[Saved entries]
- - - - - - -

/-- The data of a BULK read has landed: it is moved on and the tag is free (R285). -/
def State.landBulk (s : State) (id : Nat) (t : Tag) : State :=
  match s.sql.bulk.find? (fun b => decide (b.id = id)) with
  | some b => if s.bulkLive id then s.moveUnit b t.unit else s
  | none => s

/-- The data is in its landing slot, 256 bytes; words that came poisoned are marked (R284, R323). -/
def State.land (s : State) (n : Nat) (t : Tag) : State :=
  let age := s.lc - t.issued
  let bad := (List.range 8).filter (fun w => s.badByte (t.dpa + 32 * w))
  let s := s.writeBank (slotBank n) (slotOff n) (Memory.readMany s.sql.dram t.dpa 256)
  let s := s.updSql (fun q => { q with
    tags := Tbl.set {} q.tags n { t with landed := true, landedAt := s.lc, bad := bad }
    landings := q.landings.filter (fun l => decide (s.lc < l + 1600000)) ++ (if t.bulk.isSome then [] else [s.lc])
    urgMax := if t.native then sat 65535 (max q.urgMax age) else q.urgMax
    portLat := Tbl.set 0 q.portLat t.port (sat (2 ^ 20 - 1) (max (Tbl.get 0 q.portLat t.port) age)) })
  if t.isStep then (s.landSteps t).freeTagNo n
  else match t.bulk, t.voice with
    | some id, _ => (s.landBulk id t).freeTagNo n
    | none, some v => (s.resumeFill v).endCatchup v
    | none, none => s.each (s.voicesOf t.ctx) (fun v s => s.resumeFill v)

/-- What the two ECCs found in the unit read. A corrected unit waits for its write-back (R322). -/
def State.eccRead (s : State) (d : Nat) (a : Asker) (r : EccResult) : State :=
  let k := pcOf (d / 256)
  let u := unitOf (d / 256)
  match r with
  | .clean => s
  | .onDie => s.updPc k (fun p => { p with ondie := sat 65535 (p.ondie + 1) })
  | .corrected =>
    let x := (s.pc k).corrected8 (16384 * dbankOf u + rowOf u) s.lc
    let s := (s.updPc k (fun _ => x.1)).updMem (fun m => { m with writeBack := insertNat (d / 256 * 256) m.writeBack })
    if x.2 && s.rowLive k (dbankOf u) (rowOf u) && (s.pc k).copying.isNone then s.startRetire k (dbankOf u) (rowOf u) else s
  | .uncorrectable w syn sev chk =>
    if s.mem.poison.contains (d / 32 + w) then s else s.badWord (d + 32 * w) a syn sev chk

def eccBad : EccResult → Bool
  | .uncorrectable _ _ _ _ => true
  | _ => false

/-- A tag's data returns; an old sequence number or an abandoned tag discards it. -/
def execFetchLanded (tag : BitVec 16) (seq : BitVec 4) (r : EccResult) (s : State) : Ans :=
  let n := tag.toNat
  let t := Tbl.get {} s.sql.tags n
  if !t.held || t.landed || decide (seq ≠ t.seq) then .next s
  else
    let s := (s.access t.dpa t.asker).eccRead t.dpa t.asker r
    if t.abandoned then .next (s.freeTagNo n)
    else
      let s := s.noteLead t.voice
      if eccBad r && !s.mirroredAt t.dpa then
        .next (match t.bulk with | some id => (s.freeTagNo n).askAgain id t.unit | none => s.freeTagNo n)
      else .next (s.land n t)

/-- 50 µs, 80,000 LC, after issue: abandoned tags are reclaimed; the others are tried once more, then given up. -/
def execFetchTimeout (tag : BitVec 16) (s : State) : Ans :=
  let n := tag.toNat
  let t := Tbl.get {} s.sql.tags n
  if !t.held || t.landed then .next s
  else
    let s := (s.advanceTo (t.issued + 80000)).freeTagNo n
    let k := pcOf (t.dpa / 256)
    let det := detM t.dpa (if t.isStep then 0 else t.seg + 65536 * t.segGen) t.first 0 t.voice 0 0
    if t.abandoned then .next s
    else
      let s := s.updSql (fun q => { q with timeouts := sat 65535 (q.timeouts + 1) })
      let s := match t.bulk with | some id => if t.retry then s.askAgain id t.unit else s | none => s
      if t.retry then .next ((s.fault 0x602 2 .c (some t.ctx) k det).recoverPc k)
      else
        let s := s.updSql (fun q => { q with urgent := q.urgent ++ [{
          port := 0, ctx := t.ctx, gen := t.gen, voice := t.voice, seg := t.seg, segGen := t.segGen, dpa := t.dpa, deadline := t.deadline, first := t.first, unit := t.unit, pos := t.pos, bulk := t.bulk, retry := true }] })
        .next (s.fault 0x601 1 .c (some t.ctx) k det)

- - - - - - -

Nothing but a number is expected: how many lines in the data above hold the word "dbankOf".

• EXERCISE SOLUTION
2